Date of Graduation

8-2013

Document Type

Thesis

Degree Name

Master of Science in Electrical Engineering (MSEE)

Degree Level

Graduate

Department

Electrical Engineering

Advisor/Mentor

Simon Ang

Committee Member

Juan C. Balda

Second Committee Member

Alan Mantooth

Keywords

Applied sciences, Silicon carbide

Abstract

In power converter applications, silicon carbide (SiC) power semiconductor devices are preferred over their silicon counterparts due to many advantages such as wide bandgap, high junction temperatures and low on-state resistance. The SiC devices provide reduced conduction and switching losses. Due to the above mentioned advantages the power conversion efficiency of SiC devices is better compared to that of silicon (Si) devices.
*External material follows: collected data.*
/-- A task's transfer halts with a fault attached (R516, R728). -/
def Dev.xferFault (d : Dev) (core : Nat) (e : XErr) : Dev :=
  let c := d.gcore core
  let unit := nthD 0 d.garnet.map (core / 16)
  let r := d.recordFault 0 e c.xferOut 1 (0x080 + unit) (.task (core / 16) (core % 16)) false
  r.1.setGcore core { r.1.gcore core with fault := some r.2 }

/-- The words moved. -/
def Dev.xferMove (d : Dev) (core : Nat) : Dev :=
  let c := d.gcore core
  if c.xferOut then d.writeVa 0 c.xferDev ((List.range c.xferLen).flatMap (fun i => leBytes 8 (tabGetD 0 c.mem (c.xferAt + i)).toNat))
  else match d.readVa 0 c.xferDev (8 * c.xferLen) with
    | .error _ => d
    | .ok l => d.setGcore core { c with mem := (List.range c.xferLen).foldl (fun m i => tabPutD 0 m (c.xferAt + i) (BitVec.ofNat 64 (leAt l (8 * i) 8))) c.mem }

/-- A stalled read of XFER_GO or DISP_GET gives its value, and the task goes on. -/
def Dev.unstall (d : Dev) (core : Nat) (v : Word) : Dev :=
  let c := d.gcore core
  d.setGcore core { c with stall := 0, fault := none, lands := c.lands ++ [⟨2, .d c.stallReg, (v.toNat : Int), true⟩] }

/-! ### Faults (R731 to R736) -/

/-- The halted work of a fault retried; the second component says that it faulted again. -/
def Dev.retry (d : Dev) (x : XFault) : Dev × Bool :=
  let n := d.xlat.nextId
  let d := d.closeFault x.id 0
  let d := match x.work with
    | .dma ch _ => if (d.dch ch).faultId = some x.id then d.chRetry ch else d
    | .enc i =>
      let y := d.encS i
      match y.jobs with
      | j :: t =>
        if j.fault = some x.id then
          let d := d.setEncS i { y with jobs := { j with fault := none } :: t }
          match d.encSource y { j with fault := none } with
          | none => d
          | some (e, row) =>
            let r := d.recordFault y.realm e false 1 (0x040 + d.geUnitOf y.engine) (.enc i) false
            r.1.onEncS i (fun z => { z with jobs := { j with fault := some r.2, saved := some (0, row) } :: t })
        else d
      | [] => d
    | .dec i =>
      let y := d.decS i
      match y.jobs with
      | j :: t =>
        if j.fault = some x.id then
          let d := d.setDecS i { y with jobs := { j with fault := none } :: t }
          match d.readCheck y.realm j.data j.length with
          | none => d
          | some e =>
            let r := d.recordFault y.realm e false 1 (0x040 + d.geUnitOf y.engine) (.dec i) false
            r.1.onDecS i (fun z => { z with jobs := { j with fault := some r.2 } :: t })
        else d
      | [] => d
    | .task cl k =>
      let core := 16 * cl + k
      if (d.gcore core).fault = some x.id then
        let d := d.setGcore core { d.gcore core with fault := none }
        match d.xferFail (d.gcore core) with
        | none => d
        | some e => d.xferFault core e
      else d
    | .none => d
  (d, decide (d.xlat.nextId ≠ n))

/-- A fault's work abandoned, by FAULT_ABORT or at its timeout (R732, R735); `how` as the trace has it. -/
def Dev.abandon (d : Dev) (x : XFault) (how : Nat) : Dev :=
  let d := (d.closeFault x.id how).inc pgXlat 0x0A0
  match x.work with
  | .dma ch _ => if (d.dch ch).faultId = some x.id then d.chAbort ch else d
  | .enc i => if ((d.encS i).jobs.head?.bind (fun j => j.fault)) = some x.id then d.encAbort i else d
  | .dec i => if ((d.decS i).jobs.head?.bind (fun j => j.fault)) = some x.id then d.decAbort i else d
  | .task cl k => if (d.gcore (16 * cl + k)).fault = some x.id then d.unstall (16 * cl + k) 1 else d
  | .none => d

/-- The checks of a fault that a command names (R736): one that is not OPEN is CLOSED. -/
def faultChecks (c : HostCmd) (s : State) : List Chk :=
  match s.dev.fault (c.arg 0 2) with
  | none => [conflict 1 true]
  | some x => [denied (c.realm != 0 && x.realm != c.realm), conflict 1 (!x.isOpen)]

/-- FAULT_RESUME (R731). -/
def faultResumeSpec : OpSpec where
  opcode := 0x0D08
  args := [(0, 2)]
  checks := fun c s => faultChecks c s
  run := devRun fun c _ _ d => match d.fault (c.arg 0 2) with
    | none => d.okNow 0
    | some x => let r := d.retry x; r.1.okNow (if r.2 then 1 else 0)

/-- The row FAULT_RESUME. -/
def execFaultResume (c : HostCmd) (s : State) : Host.Outcome State Fault Refusal := .next (runCmd faultResumeSpec c s)

/-- FAULT_ABORT (R732). -/
def faultAbortSpec : OpSpec where
  opcode := 0x0D09
  args := [(0, 2)]
  checks := fun c s => faultChecks c s
  run := devRun fun c _ _ d => match d.fault (c.arg 0 2) with
    | none => d.okNow 0
    | some x => (d.abandon x 1).okNow 0

/-- The row FAULT_ABORT. -/
def execFaultAbort (c : HostCmd) (s : State) : Host.Outcome State Fault Refusal := .next (runCmd faultAbortSpec c s)

/-- FAULT_TIMEOUT: a fault OPEN for TIMEOUT_MS is aborted (R735). -/
def Dev.faultTimeout (d : Dev) (id : Nat) : Dev :=
  let ms := fld (d.reg pgXlat 0x058) 0 16
  match d.fault id with
  | none => d
  | some x =>
    if !x.isOpen || ms == 0 || decide (d.now < x.time + ms * msT) then d
    else (d.abandon x 2).raise pgXlat 4 0x002 0x0D05 (fmk 0 16 id ||| fmk 16 4 x.code ||| fmk 24 6 x.realm) (fmk 0 64 x.va)

/-- The row FAULT_TIMEOUT. -/
def execFaultTimeout (id : Nat) (s : State) : Host.Outcome State Fault Refusal := .next (s.actReady (fun d => d.faultTimeout id))

end Sys2Proof.Machine
end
This thesis studies the implementation of 1200V/17A Normally-off SiC JFETs for an indirect matrix converter (IMC) application. A discussion on the parasitic inductance optimization is presented based on the electromagnetic simulation results extracted from the Ansoft Q3D extractor. The thermal analysis for the modules is performed using Dassault system SolidWorks 3D CAD tool to obtain optimized designs under working conditions. The IMC consists of both Inverter and Rectifier Power modules which are externally connected with a dc link. Each switching path is carefully analyzed and thereby the designs and layouts are minimized to have the least parasitic circuit elements on those IMC modules. A discussion on the conduction losses is described based on Q3D simulations.

The two modules were fabricated using a direct bond copper (DBC) substrate. The procedure for building the modules are explained along with the materials used. The fabrication steps with respect to designing and processing the module are detailed. Finally, tests are conducted for the IMC converter. The results obtained thus demonstrate the operation of IMC modular prototypes.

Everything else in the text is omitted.